Task requirements> Transcribe exactly the lines that fall between the one holding "-- ==== Sys2Proof/Machine/State.lean" and the one holding "that are not 0;", inclusive, from the entries below.

Materials provided>
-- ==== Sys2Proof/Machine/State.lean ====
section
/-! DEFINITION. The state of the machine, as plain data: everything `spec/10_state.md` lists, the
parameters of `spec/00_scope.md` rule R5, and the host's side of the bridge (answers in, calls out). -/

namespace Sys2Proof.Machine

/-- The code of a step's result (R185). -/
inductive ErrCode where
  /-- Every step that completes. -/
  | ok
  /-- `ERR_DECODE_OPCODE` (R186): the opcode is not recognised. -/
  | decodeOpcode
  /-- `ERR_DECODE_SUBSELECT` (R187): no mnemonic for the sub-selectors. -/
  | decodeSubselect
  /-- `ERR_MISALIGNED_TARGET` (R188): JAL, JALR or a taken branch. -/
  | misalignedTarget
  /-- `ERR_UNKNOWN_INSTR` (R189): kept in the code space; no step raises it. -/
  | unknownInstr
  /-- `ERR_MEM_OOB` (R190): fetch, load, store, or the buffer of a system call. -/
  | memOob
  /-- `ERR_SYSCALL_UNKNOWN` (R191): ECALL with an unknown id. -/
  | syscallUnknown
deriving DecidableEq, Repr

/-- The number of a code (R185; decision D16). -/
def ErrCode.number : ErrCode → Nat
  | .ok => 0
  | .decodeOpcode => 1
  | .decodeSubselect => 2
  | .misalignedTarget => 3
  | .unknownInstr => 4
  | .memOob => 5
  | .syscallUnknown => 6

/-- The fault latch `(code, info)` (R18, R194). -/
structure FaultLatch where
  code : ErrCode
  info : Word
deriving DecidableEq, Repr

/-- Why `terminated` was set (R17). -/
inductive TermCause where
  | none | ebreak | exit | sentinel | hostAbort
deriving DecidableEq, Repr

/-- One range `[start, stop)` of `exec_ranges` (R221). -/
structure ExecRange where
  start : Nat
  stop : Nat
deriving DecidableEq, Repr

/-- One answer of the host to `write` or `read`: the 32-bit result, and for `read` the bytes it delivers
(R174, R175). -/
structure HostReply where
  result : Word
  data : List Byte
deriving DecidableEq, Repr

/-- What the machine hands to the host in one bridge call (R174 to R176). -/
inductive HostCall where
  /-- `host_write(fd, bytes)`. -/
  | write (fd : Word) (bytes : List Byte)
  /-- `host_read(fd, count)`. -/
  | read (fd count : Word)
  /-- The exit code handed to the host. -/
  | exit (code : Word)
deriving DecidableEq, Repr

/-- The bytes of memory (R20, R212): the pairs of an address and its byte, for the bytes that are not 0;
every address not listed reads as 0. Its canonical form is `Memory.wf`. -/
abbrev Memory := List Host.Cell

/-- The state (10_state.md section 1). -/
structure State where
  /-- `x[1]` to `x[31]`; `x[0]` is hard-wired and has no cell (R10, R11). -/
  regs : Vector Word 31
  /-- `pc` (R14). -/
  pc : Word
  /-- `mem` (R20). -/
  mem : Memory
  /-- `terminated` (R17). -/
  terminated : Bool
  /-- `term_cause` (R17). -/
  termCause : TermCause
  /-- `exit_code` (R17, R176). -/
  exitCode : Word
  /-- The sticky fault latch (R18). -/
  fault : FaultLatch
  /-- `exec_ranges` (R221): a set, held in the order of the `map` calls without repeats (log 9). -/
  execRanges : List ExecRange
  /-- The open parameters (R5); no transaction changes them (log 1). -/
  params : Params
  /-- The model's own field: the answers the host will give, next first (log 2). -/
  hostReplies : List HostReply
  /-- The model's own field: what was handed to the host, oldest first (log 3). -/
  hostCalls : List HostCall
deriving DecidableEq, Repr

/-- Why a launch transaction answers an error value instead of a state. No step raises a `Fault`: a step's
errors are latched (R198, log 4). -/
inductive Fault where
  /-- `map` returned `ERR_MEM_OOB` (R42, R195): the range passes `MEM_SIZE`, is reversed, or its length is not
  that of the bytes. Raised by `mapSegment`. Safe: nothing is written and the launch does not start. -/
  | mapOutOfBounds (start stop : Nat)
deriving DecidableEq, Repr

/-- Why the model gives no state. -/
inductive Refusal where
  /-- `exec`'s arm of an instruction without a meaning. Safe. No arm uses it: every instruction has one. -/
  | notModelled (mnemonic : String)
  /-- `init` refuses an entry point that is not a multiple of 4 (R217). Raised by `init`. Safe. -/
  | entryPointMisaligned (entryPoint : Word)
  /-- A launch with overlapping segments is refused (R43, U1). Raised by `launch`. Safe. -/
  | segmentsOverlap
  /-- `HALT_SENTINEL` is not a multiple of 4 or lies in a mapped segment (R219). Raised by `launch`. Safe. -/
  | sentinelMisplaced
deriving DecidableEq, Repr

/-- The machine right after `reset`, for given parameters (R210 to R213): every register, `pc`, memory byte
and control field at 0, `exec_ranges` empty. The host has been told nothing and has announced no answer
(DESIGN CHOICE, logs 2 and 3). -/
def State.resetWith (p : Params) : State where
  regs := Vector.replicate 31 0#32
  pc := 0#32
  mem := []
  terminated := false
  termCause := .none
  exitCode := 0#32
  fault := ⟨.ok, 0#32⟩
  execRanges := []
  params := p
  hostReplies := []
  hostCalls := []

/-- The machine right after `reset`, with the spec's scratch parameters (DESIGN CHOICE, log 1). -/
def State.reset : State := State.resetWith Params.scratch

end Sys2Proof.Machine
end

--

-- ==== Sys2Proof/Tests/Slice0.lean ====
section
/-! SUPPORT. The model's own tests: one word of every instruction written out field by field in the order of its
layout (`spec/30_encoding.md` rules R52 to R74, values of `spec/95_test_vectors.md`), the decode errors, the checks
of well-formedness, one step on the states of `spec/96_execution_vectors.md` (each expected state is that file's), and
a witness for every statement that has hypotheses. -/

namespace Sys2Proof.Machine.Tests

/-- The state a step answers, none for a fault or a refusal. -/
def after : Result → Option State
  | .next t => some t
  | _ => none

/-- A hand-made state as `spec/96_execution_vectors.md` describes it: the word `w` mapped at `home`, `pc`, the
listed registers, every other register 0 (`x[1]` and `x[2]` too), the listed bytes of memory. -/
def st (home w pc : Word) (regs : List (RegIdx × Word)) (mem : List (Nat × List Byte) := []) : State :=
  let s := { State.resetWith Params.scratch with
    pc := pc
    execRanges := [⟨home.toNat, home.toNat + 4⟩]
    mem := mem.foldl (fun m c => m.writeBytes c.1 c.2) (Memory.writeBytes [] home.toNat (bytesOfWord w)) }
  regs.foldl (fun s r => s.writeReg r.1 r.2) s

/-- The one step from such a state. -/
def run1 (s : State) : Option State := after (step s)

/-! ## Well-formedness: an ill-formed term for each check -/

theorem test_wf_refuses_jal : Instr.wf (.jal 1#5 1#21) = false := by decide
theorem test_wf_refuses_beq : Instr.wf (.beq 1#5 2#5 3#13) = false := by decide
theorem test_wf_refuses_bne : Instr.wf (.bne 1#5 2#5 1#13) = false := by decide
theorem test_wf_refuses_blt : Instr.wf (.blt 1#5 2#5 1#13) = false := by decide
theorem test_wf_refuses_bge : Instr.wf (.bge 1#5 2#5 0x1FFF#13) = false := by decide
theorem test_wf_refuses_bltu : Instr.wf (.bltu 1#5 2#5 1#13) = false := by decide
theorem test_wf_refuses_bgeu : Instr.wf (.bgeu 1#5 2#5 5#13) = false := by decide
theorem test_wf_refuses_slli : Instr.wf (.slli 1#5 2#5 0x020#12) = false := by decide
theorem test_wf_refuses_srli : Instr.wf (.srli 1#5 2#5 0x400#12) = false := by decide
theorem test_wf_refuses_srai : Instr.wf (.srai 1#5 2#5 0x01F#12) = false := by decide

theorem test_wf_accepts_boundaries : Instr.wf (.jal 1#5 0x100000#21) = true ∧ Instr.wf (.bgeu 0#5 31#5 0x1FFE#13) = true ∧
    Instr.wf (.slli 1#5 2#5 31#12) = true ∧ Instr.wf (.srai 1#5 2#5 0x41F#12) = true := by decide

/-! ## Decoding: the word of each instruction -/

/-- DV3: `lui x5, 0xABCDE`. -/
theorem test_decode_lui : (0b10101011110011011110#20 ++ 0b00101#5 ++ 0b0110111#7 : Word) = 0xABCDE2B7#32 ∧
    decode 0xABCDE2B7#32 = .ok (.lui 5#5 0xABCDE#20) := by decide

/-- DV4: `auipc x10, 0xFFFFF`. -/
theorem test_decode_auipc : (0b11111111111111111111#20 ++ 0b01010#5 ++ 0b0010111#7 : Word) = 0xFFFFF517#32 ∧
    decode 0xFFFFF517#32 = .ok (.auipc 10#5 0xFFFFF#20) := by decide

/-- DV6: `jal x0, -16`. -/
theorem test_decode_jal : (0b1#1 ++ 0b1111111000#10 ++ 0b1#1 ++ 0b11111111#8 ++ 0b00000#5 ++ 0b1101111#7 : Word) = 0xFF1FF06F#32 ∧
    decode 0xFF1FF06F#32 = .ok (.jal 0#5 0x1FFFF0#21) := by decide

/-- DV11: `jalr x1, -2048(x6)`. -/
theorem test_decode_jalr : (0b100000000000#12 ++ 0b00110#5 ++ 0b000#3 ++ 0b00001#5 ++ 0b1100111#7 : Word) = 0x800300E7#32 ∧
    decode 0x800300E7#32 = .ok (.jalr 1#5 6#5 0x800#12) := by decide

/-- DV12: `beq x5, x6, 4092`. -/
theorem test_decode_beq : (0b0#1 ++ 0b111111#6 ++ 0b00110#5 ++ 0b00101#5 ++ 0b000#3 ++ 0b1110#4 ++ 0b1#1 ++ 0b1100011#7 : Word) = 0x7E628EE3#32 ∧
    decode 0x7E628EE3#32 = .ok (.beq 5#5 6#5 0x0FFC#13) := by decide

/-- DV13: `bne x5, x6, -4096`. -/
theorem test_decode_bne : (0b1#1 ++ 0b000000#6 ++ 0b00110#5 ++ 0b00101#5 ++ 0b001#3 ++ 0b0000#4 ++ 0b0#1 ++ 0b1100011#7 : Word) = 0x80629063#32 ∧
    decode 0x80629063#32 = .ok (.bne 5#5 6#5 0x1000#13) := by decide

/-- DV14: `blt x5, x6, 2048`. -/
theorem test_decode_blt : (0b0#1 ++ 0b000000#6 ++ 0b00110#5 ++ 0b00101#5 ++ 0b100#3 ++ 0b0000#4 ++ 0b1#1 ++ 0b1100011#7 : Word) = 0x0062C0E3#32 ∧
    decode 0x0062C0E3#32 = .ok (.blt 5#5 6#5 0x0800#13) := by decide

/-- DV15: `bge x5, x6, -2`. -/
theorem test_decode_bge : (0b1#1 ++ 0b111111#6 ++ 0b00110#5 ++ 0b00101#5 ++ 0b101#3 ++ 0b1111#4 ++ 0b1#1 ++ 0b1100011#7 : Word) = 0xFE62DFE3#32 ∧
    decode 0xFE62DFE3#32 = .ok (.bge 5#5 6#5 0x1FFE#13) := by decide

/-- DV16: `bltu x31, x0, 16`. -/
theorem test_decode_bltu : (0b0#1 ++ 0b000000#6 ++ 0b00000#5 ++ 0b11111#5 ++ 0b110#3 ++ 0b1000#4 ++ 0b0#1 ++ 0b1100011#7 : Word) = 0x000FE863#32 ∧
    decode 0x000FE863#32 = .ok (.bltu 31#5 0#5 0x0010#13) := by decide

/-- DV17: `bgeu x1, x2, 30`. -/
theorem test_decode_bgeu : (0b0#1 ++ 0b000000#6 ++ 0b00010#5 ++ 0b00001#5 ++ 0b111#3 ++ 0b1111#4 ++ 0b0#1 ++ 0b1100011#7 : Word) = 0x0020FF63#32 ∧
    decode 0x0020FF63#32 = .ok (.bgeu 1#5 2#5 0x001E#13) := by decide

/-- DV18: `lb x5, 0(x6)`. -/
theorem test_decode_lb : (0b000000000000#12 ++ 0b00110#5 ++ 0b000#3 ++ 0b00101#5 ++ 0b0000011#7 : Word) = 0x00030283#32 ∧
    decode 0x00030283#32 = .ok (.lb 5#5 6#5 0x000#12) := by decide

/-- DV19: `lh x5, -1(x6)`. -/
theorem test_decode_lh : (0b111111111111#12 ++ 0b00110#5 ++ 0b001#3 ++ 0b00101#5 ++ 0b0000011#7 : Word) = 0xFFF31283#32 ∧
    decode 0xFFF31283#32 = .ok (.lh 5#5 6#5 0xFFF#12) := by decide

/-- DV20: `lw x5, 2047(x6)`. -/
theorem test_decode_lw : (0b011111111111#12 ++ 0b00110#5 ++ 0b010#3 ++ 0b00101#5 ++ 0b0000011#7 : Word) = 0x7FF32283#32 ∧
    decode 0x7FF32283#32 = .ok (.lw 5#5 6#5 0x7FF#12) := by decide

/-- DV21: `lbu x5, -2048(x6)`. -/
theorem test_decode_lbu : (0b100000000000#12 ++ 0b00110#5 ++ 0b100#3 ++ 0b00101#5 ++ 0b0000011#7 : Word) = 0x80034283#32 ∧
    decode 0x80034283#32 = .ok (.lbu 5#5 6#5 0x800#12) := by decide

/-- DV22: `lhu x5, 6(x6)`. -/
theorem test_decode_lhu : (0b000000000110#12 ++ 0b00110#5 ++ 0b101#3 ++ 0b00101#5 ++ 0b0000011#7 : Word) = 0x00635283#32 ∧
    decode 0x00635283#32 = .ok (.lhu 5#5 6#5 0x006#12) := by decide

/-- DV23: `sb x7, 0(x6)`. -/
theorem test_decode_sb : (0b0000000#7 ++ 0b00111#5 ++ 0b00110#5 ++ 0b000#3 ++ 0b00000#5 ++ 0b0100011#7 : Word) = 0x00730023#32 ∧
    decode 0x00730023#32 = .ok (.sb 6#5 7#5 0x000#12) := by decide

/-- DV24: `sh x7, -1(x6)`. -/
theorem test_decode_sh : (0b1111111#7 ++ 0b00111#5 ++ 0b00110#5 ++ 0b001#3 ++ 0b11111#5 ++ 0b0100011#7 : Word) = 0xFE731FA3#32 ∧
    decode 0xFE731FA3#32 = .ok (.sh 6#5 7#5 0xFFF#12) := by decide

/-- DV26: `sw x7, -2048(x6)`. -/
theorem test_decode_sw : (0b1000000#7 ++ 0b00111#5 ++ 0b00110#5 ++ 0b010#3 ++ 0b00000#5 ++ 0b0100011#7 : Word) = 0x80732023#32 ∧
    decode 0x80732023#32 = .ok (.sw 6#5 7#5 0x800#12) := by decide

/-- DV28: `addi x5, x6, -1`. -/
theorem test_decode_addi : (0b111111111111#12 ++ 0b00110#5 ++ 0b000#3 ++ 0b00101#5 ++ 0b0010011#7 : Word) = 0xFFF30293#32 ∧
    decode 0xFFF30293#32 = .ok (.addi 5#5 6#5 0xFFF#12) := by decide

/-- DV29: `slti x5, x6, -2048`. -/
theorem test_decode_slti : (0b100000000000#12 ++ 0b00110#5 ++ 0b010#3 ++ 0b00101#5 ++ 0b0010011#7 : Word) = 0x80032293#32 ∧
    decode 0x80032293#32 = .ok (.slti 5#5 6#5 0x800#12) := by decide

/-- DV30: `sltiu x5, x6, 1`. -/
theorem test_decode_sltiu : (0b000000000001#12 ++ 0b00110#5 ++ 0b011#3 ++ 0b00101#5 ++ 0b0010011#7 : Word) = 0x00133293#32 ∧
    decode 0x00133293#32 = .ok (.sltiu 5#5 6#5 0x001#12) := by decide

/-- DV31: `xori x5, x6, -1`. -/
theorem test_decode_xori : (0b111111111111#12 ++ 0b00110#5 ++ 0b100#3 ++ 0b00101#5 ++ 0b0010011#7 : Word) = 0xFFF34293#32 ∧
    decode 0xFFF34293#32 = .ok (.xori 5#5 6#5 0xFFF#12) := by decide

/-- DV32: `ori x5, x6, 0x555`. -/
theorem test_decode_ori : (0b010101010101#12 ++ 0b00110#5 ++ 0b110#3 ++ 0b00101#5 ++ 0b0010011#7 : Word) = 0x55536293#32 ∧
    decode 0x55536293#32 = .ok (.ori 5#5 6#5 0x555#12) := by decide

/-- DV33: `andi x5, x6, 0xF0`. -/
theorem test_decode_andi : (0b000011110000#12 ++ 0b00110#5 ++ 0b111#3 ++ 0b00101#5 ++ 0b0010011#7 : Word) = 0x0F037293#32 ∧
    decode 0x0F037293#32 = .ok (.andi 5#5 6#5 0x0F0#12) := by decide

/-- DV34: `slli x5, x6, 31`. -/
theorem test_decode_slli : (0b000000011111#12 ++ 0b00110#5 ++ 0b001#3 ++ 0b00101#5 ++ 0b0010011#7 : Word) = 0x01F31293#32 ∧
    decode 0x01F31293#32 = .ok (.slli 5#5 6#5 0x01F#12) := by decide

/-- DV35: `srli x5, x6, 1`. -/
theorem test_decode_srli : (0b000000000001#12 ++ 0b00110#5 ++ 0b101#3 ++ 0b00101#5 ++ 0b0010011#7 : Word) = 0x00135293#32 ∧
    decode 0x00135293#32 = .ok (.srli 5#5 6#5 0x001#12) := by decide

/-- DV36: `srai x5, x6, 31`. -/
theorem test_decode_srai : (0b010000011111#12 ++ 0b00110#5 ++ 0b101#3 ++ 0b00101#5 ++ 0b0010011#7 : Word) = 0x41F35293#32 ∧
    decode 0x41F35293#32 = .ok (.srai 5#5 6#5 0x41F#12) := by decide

* * *

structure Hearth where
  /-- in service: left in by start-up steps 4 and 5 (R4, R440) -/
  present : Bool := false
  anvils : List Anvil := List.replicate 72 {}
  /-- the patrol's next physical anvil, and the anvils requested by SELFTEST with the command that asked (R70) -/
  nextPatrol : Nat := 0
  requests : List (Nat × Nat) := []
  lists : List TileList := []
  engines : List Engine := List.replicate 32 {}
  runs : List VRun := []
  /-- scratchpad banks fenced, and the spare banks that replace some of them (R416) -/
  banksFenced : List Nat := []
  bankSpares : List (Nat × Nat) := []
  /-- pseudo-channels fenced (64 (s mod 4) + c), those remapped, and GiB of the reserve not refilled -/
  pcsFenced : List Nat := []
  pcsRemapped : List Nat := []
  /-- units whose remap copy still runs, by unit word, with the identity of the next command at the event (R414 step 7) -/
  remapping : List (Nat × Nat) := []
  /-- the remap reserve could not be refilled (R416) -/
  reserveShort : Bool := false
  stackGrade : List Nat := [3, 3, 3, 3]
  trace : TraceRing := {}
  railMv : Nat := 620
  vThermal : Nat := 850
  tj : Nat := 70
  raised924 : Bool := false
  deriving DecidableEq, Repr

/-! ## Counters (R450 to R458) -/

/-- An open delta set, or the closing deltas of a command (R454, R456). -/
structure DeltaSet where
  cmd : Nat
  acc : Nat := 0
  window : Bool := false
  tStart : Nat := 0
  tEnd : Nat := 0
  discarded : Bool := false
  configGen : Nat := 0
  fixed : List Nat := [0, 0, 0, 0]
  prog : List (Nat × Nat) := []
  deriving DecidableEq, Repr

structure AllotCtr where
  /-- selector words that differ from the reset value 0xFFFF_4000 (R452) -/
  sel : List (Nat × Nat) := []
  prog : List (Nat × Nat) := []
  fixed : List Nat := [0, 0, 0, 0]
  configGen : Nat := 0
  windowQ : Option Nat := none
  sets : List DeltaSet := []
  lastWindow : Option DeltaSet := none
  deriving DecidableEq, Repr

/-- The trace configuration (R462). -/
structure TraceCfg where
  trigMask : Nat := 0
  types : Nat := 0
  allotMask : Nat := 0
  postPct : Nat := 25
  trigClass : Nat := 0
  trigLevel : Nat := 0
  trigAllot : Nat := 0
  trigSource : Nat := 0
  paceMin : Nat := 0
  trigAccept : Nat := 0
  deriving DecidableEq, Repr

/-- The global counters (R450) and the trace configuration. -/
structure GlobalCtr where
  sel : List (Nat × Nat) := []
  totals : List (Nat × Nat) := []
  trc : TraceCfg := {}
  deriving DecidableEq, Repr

Your response>
-- ==== Sys2Proof/Machine/State.lean ====
section
/-! DEFINITION. The state of the machine, as plain data: everything `spec/10_state.md` lists, the
parameters of `spec/00_scope.md` rule R5, and the host's side of the bridge (answers in, calls out). -/

namespace Sys2Proof.Machine

/-- The code of a step's result (R185). -/
inductive ErrCode where
  /-- Every step that completes. -/
  | ok
  /-- `ERR_DECODE_OPCODE` (R186): the opcode is not recognised. -/
  | decodeOpcode
  /-- `ERR_DECODE_SUBSELECT` (R187): no mnemonic for the sub-selectors. -/
  | decodeSubselect
  /-- `ERR_MISALIGNED_TARGET` (R188): JAL, JALR or a taken branch. -/
  | misalignedTarget
  /-- `ERR_UNKNOWN_INSTR` (R189): kept in the code space; no step raises it. -/
  | unknownInstr
  /-- `ERR_MEM_OOB` (R190): fetch, load, store, or the buffer of a system call. -/
  | memOob
  /-- `ERR_SYSCALL_UNKNOWN` (R191): ECALL with an unknown id. -/
  | syscallUnknown
deriving DecidableEq, Repr

/-- The number of a code (R185; decision D16). -/
def ErrCode.number : ErrCode → Nat
  | .ok => 0
  | .decodeOpcode => 1
  | .decodeSubselect => 2
  | .misalignedTarget => 3
  | .unknownInstr => 4
  | .memOob => 5
  | .syscallUnknown => 6

/-- The fault latch `(code, info)` (R18, R194). -/
structure FaultLatch where
  code : ErrCode
  info : Word
deriving DecidableEq, Repr

/-- Why `terminated` was set (R17). -/
inductive TermCause where
  | none | ebreak | exit | sentinel | hostAbort
deriving DecidableEq, Repr

/-- One range `[start, stop)` of `exec_ranges` (R221). -/
structure ExecRange where
  start : Nat
  stop : Nat
deriving DecidableEq, Repr

/-- One answer of the host to `write` or `read`: the 32-bit result, and for `read` the bytes it delivers
(R174, R175). -/
structure HostReply where
  result : Word
  data : List Byte
deriving DecidableEq, Repr

/-- What the machine hands to the host in one bridge call (R174 to R176). -/
inductive HostCall where
  /-- `host_write(fd, bytes)`. -/
  | write (fd : Word) (bytes : List Byte)
  /-- `host_read(fd, count)`. -/
  | read (fd count : Word)
  /-- The exit code handed to the host. -/
  | exit (code : Word)
deriving DecidableEq, Repr

/-- The bytes of memory (R20, R212): the pairs of an address and its byte, for the bytes that are not 0;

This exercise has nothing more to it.